According to Sykes, “The entirety of the additional evidence
sought to be supplemented are discovery responses and/or
deposition testimonies of Defendant Equinox and its employees
and agents.” The “supplemented items” were in existence when
Sykes filed his opposition papers to the motion.
On September 27, 2016 the trial court denied Sykes’s
ex parte application finding, “There is no authority or good cause
to allow Plaintiff to submit new evidence in opposition to
Defendant’s motion for summary adjudication/judgment. The
Court has on September 21, 2016, already issued a tentative
ruling, ruled on evidentiary objections, and, because the Court
was in trial, continued the hearing to September 28, 2016, to
hear arguments from both sides. The hearing was not continued
to allow further submissions of evidence or argument. [¶]

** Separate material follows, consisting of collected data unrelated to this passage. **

-- ==== Sys2Proof/Laws/Tbl.lean ====
section
/-! SUPPORT. Laws of sparse tables and of memory: what a read gives after a write, and that every operation keeps the
canonical form. -/

namespace Sys2Proof

/-- What a key holds after it has been written. -/
@[simp] theorem Tbl.get_put_same {α : Type} (d x : α) (t : Tbl α) (k : Nat) : (Tbl.put t k x).get d k = x := by
  induction t with
  | nil => simp [Tbl.put, Tbl.get]
  | cons p t ih =>
    obtain ⟨j, v⟩ := p
    simp only [Tbl.put]
    split
    · simp [Tbl.get]
    · split
      · simp [Tbl.get]
      · simp [Tbl.get, *]

/-- A write leaves every other key alone. -/
theorem Tbl.get_put_ne {α : Type} (d x : α) (t : Tbl α) {k j : Nat} (h : j ≠ k) :
    (Tbl.put t k x).get d j = t.get d j := by
  induction t with
  | nil => simp [Tbl.put, Tbl.get, h]
  | cons p t ih =>
    obtain ⟨i, v⟩ := p
    simp only [Tbl.put]
    split
    · simp [Tbl.get, h]
    · split
      · next h2 => subst h2; simp [Tbl.get, h]
      · simp only [Tbl.get]; split
        · rfl
        · exact ih

/-- Both laws at once. -/
theorem Tbl.get_put {α : Type} (d x : α) (t : Tbl α) (k j : Nat) :
    (Tbl.put t k x).get d j = if j = k then x else t.get d j := by
  by_cases h : j = k
  · subst h; simp
  · simp [h, Tbl.get_put_ne d x t h]

@[simp] theorem Tbl.get_nil {α : Type} (d : α) (k : Nat) : Tbl.get d ([] : Tbl α) k = d := rfl

/-- A table whose keys are all below a bound. -/
theorem Tbl.wf_tail {α : Type} {p : Nat × α} {t : Tbl α} (h : Tbl.wf (p :: t) = true) : Tbl.wf t = true := by
  cases t with
  | nil => rfl
  | cons q t => simp only [Tbl.wf, Bool.and_eq_true] at h; exact h.2

/-- Writing a key keeps the keys rising. -/
theorem Tbl.wf_put {α : Type} (t : Tbl α) (k : Nat) (x : α) (h : Tbl.wf t = true) : Tbl.wf (t.put k x) = true := by
  induction t with
  | nil => rfl
  | cons p t ih =>
    obtain ⟨j, v⟩ := p
    simp only [Tbl.put]
    split
    · next h1 => simp [Tbl.wf, h1, h]
    · split
      · next h1 h2 =>
        subst h2
        cases t with
        | nil => rfl
        | cons q t => obtain ⟨i, w⟩ := q; simpa [Tbl.wf] using h
      · next h1 h2 =>
        have hr := ih (Tbl.wf_tail h)
        cases t with
        | nil => simp [Tbl.put, Tbl.wf]; omega
        | cons q t =>
          obtain ⟨i, w⟩ := q
          simp only [Tbl.wf, Bool.and_eq_true, decide_eq_true_eq] at h
          simp only [Tbl.put] at hr ⊢
          split
          · next h3 => simp only [h3, if_true] at hr; simp only [Tbl.wf, Bool.and_eq_true, decide_eq_true_eq] at hr ⊢; exact ⟨by omega, hr⟩
          · next h3 =>
            simp only [h3, if_false] at hr
            split
            · next h4 => simp only [h4, if_true] at hr; subst h4; simp only [Tbl.wf, Bool.and_eq_true, decide_eq_true_eq]; exact ⟨by omega, by simpa using hr⟩
            · next h4 => simp only [h4, if_false] at hr; simp only [Tbl.wf, Bool.and_eq_true, decide_eq_true_eq]; exact ⟨h.1, hr⟩

namespace Memory

/-- What a location reads as in memory. -/
@[simp] theorem read_nil (a : Nat) : read [] a = 0 := rfl

/-- Below the lowest listed address memory reads as zero. -/
theorem read_below (m : List Host.Cell) : ∀ {lo a : Nat}, wfFrom lo m = true → a < lo → read m a = 0 := by
  induction m with
  | nil => intros; rfl
  | cons c m ih =>
    intro lo a h ha
    obtain ⟨k, v⟩ := c
    simp only [wfFrom, Bool.and_eq_true, decide_eq_true_eq] at h
    have : a ≠ k := by omega
    simp only [read, this, if_false]
    exact ih h.2 (by omega)

theorem wfFrom_mono {m : List Host.Cell} {lo lo' : Nat} (h : wfFrom lo m = true) (hl : lo' ≤ lo) : wfFrom lo' m = true := by
  cases m with
  | nil => rfl
  | cons c m =>
    obtain ⟨k, v⟩ := c
    simp only [wfFrom, Bool.and_eq_true, decide_eq_true_eq] at h ⊢
    exact ⟨⟨by omega, h.1.2⟩, h.2⟩

theorem wfFrom_drop (m : List Host.Cell) (a : Nat) : ∀ {lo : Nat}, wfFrom lo m = true → wfFrom lo (drop m a) = true := by
  induction m with
  | nil => intros; rfl
  | cons c m ih =>
    intro lo h
    obtain ⟨k, v⟩ := c
    simp only [drop]
    have h' := h
    simp only [wfFrom, Bool.and_eq_true, decide_eq_true_eq] at h
    split
    · exact h'
    · split
      · exact wfFrom_mono h.2 (by omega)
      · simp only [wfFrom, Bool.and_eq_true, decide_eq_true_eq]; exact ⟨h.1, ih h.2⟩

theorem wfFrom_list (m : List Host.Cell) (a : Nat) (b : Byte) (hb : b ≠ 0) :
    ∀ {lo : Nat}, wfFrom lo m = true → lo ≤ a → wfFrom lo (list m a b) = true := by
  induction m with
  | nil => intro lo _ ha; simpa [list, wfFrom, ha] using hb
  | cons c m ih =>
    intro lo h ha
    obtain ⟨k, v⟩ := c
    have h' := h
    simp only [wfFrom, Bool.and_eq_true, decide_eq_true_eq] at h
    simp only [list]
    split
    · next hk =>
      simp only [wfFrom, Bool.and_eq_true, decide_eq_true_eq]
      exact ⟨⟨ha, by simpa using hb⟩, ⟨by omega, h.1.2⟩, h.2⟩
    · split
      · next hk => subst hk; simp only [wfFrom, Bool.and_eq_true, decide_eq_true_eq]; exact ⟨⟨ha, by simpa using hb⟩, h.2⟩
      · simp only [wfFrom, Bool.and_eq_true, decide_eq_true_eq]; exact ⟨h.1, ih h.2 (by omega)⟩

/-- A write of one byte keeps the canonical form. -/
theorem wf_write {m : List Host.Cell} (h : wf m = true) (a : Nat) (b : Byte) : wf (write m a b) = true := by
  unfold write
  split
  · exact wfFrom_drop m a h
  · next hb => exact wfFrom_list m a b hb h (Nat.zero_le a)

theorem wf_writeN {m : List Host.Cell} (h : wf m = true) (a v n : Nat) : wf (writeN m a v n) = true := by
  induction n generalizing m a v with
  | zero => exact h
  | succ n ih => exact ih (wf_write h a _) _ _

theorem wf_writeBytes {m : List Host.Cell} (h : wf m = true) (a : Nat) (bs : List Byte) : wf (writeBytes m a bs) = true := by
  induction bs generalizing m a with
  | nil => exact h
  | cons b bs ih => exact ih (wf_write h a b) _

theorem wf_writeAll {m : List Host.Cell} (h : wf m = true) (cs : List Host.Cell) : wf (writeAll m cs) = true := by
  induction cs generalizing m with
  | nil => exact h
  | cons c cs ih => exact ih (wf_write h c.1 c.2)

theorem wfFrom_filter (m : List Host.Cell) (p : Host.Cell → Bool) :
    ∀ {lo : Nat}, wfFrom lo m = true → wfFrom lo (m.filter p) = true := by
  induction m with
  | nil => intros; rfl
  | cons c m ih =>
    intro lo h
    obtain ⟨k, v⟩ := c
    simp only [wfFrom, Bool.and_eq_true, decide_eq_true_eq] at h
    simp only [List.filter]
    split
    · simp only [wfFrom, Bool.and_eq_true, decide_eq_true_eq]; exact ⟨h.1, ih h.2⟩
    · exact wfFrom_mono (ih h.2) (by omega)

/-- Dropping entries keeps the canonical form. -/
theorem wf_filter {m : List Host.Cell} (h : wf m = true) (p : Host.Cell → Bool) : wf (m.filter p) = true :=
  wfFrom_filter m p h

@[simp] theorem wf_nil : wf [] = true := rfl

theorem read_list (m : List Host.Cell) (a : Nat) (b : Byte) (c : Nat) :
    read (list m a b) c = if c = a then b else read m c := by
  induction m with
  | nil => simp [list, read]
  | cons p m ih =>
    obtain ⟨k, v⟩ := p
    simp only [list]
    split
    · simp [read]
    · split
      · next h2 => subst h2; simp [read]; split <;> simp [*]
      · next h1 h2 =>
        simp only [read, ih]
        by_cases hc : c = k
        · subst hc; have : c ≠ a := fun h => h2 h.symm
          simp [this]
        · simp [hc]

theorem read_drop (m : List Host.Cell) (a c : Nat) :
    ∀ {lo : Nat}, wfFrom lo m = true → read (drop m a) c = if c = a then 0 else read m c := by
  induction m with
  | nil => intros; simp [drop]
  | cons p m ih =>
    intro lo h
    obtain ⟨k, v⟩ := p
    have h' := h
    simp only [wfFrom, Bool.and_eq_true, decide_eq_true_eq] at h
    simp only [drop]
    split
    · next hk =>
      by_cases hc : c = a
      · subst hc; simp only [if_true]
        exact read_below _ (lo := k) (by simp only [wfFrom, Bool.and_eq_true, decide_eq_true_eq]; exact ⟨⟨Nat.le_refl k, h.1.2⟩, h.2⟩) hk
      · simp [hc]
    · split
      · next hk =>
        subst hk
        by_cases hc : c = a
        · subst hc; simp only [if_true]; exact read_below m h.2 (Nat.lt_succ_self c)
        · simp [hc, read]
      · next h1 h2 =>
        simp only [read, ih h.2]
        by_cases hc : c = k
        · subst hc; have : c ≠ a := fun h => h2 h.symm
          simp [this]
        · simp [hc]

/-- A read after a write: the byte written at its address, the old byte at every other. -/
theorem read_write {m : List Host.Cell} (h : wf m = true) (a : Nat) (b : Byte) (c : Nat) :
    read (write m a b) c = if c = a then b else read m c := by
  unfold write
  split
  · next hb => subst hb; exact read_drop m a c h
  · exact read_list m a b c

/-- A write of `n` bytes leaves every byte outside them alone. -/
theorem read_writeN_outside {m : List Host.Cell} (h : wf m = true) (a v n c : Nat) (hc : c < a ∨ a + n ≤ c) :
    read (writeN m a v n) c = read m c := by
  induction n generalizing m a v with
  | zero => rfl
  | succ n ih =>
    simp only [writeN]
    rw [ih (wf_write h a _) _ _ (by omega), read_write h]
    have : c ≠ a := by omega
    simp [this]

/-- The same for a list of bytes. -/
theorem read_writeBytes_outside {m : List Host.Cell} (h : wf m = true) (a : Nat) (bs : List Byte) (c : Nat)
    (hc : c < a ∨ a + bs.length ≤ c) : read (writeBytes m a bs) c = read m c := by
  induction bs generalizing m a with
  | nil => rfl
  | cons b bs ih =>
    simp only [writeBytes]
    simp only [List.length_cons] at hc
    rw [ih (wf_write h a _) _ (by omega), read_write h]
    have : c ≠ a := by omega
    simp [this]

/-- What a write of bytes stores. -/
theorem read_writeBytes_inside {m : List Host.Cell} (h : wf m = true) (a : Nat) (bs : List Byte) (i : Nat)
    (hi : i < bs.length) : read (writeBytes m a bs) (a + i) = bs.getD i 0 := by
  induction bs generalizing m a i with
  | nil => simp at hi
  | cons b bs ih =>
    simp only [writeBytes]
    cases i with
    | zero =>
      rw [read_writeBytes_outside (wf_write h a b) _ _ _ (by omega), read_write h]; simp
    | succ i =>
      have := ih (wf_write h a b) (a + 1) i (by simpa using hi)
      simpa [Nat.add_assoc, Nat.add_comm 1 i] using this

/-- A number stored in `n` bytes and read back, modulo what `n` bytes hold. -/
theorem readN_writeN {m : List Host.Cell} (h : wf m = true) (a v n : Nat) :
    readN (writeN m a v n) a n = v % 256 ^ n := by
  induction n generalizing m a v with
  | zero => simp [readN, Nat.mod_one]
  | succ n ih =>
    simp only [writeN, readN]
    rw [read_writeN_outside (wf_write h a _) _ _ _ _ (by omega), read_write h, ih (wf_write h a _)]
    simp only [if_true, BitVec.toNat_ofNat]
    rw [show 256 ^ (n + 1) = 256 * 256 ^ n by rw [Nat.pow_succ, Nat.mul_comm], Nat.mod_mul]

end Memory

end Sys2Proof
end

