-- ==== Sys2Proof/Laws/State.lean ====
section
/-! SUPPORT. What each update of the state leaves: one lemma for each field, and reads after writes. -/

namespace Sys2Proof.Machine

open Sys2Proof

/-! Fields that an update leaves. -/

@[simp] theorem State.setFrag_cur (s : State) (f : Frag) : (s.setFrag f).cur = s.cur := rfl
@[simp] theorem State.setFrag_turn (s : State) (f : Frag) : (s.setFrag f).turn = s.turn := rfl
@[simp] theorem State.setFrag_inbox (s : State) (f : Frag) : (s.setFrag f).inbox = s.inbox := rfl
@[simp] theorem State.setFrag_choices (s : State) (f : Frag) : (s.setFrag f).choices = s.choices := rfl
@[simp] theorem State.setFrag_clock (s : State) (f : Frag) : (s.setFrag f).clock = s.clock := rfl
@[simp] theorem State.setFrag_mem (s : State) (f : Frag) : (s.setFrag f).mem = s.mem := rfl
@[simp] theorem State.setFrag_trn (s : State) (f : Frag) : (s.setFrag f).trn = s.trn := rfl
@[simp] theorem State.setFrag_coh (s : State) (f : Frag) : (s.setFrag f).coh = s.coh := rfl
@[simp] theorem State.setFrag_eng (s : State) (f : Frag) : (s.setFrag f).eng = s.eng := rfl
@[simp] theorem State.setFrag_mgt (s : State) (f : Frag) : (s.setFrag f).mgt = s.mgt := rfl
@[simp] theorem State.setFrag_crews (s : State) (f : Frag) : (s.setFrag f).exe.crews = s.exe.crews := rfl
@[simp] theorem State.setFrag_joins (s : State) (f : Frag) : (s.setFrag f).exe.joins = s.exe.joins := rfl
@[simp] theorem State.setFrag_barriers (s : State) (f : Frag) : (s.setFrag f).exe.barriers = s.exe.barriers := rfl
@[simp] theorem State.setFrag_gangs (s : State) (f : Frag) : (s.setFrag f).exe.gangs = s.exe.gangs := rfl
@[simp] theorem State.setFrag_groups (s : State) (f : Frag) : (s.setFrag f).exe.groups = s.exe.groups := rfl
@[simp] theorem State.setFrag_tiles (s : State) (f : Frag) : (s.setFrag f).exe.tiles = s.exe.tiles := rfl
@[simp] theorem State.setFrag_latches (s : State) (f : Frag) : (s.setFrag f).exe.latches = s.exe.latches := rfl
@[simp] theorem State.setFrag_threads (s : State) (f : Frag) : (s.setFrag f).exe.threads = s.exe.threads := rfl
@[simp] theorem State.setFrag_pilots (s : State) (f : Frag) : (s.setFrag f).exe.pilots = s.exe.pilots := rfl
@[simp] theorem State.setFrag_bays (s : State) (f : Frag) : (s.setFrag f).exe.bays = s.exe.bays := rfl
@[simp] theorem State.setFrag_yielded (s : State) (f : Frag) : (s.setFrag f).exe.yielded = s.exe.yielded := rfl
@[simp] theorem State.setFrag_orders (s : State) (f : Frag) : (s.setFrag f).exe.orders = s.exe.orders := rfl
@[simp] theorem State.setFrag_ids (s : State) (f : Frag) : (s.setFrag f).exe.ids = s.exe.ids := rfl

Plaintiff’s opposition papers to the MSJ/MSA were filed on
September 7, 2016. Plaintiff had ample opportunity to submit
16
affidavits, declarations, discovery responses, and the like to
support his opposition to this motion before the hearing on
September 21, 2016. The hearing was set for September 21,
2016, and proceeded on that date. The court further notes that
this case has been pending for more than two years. [¶]
Defendant objects to this ex parte on the grounds that the relief
sought would be prejudicial to defendant. The Court agrees. The
rules regarding briefing and submission of supporting documents
on a motion for summary judgment provide for fairness and due
process to all parties.”
K. The Trial Court’s Rulings
After finding that Equinox carried its initial burden, the
trial court ruled that Sykes had failed to show the existence of
any triable issue of fact, and granted Equinox’s motion for
summary judgment. As to Sykes’s causes of action for racial and
sexual orientation discrimination, the trial court concluded Sykes
had failed to present sufficient evidence to establish triable issues
of fact regarding whether racial or sexual orientation “played a
substantial role” in Equinox’s decision to terminate his
employment. The trial court ruled the “sporadic and isolated
incidents of racially motivated conduct” and “[m]inor or relatively
trivial adverse actions” did not constitute discrimination. The
court further ruled Equinox established that Sykes was not
performing adequately in his position as a front desk associate.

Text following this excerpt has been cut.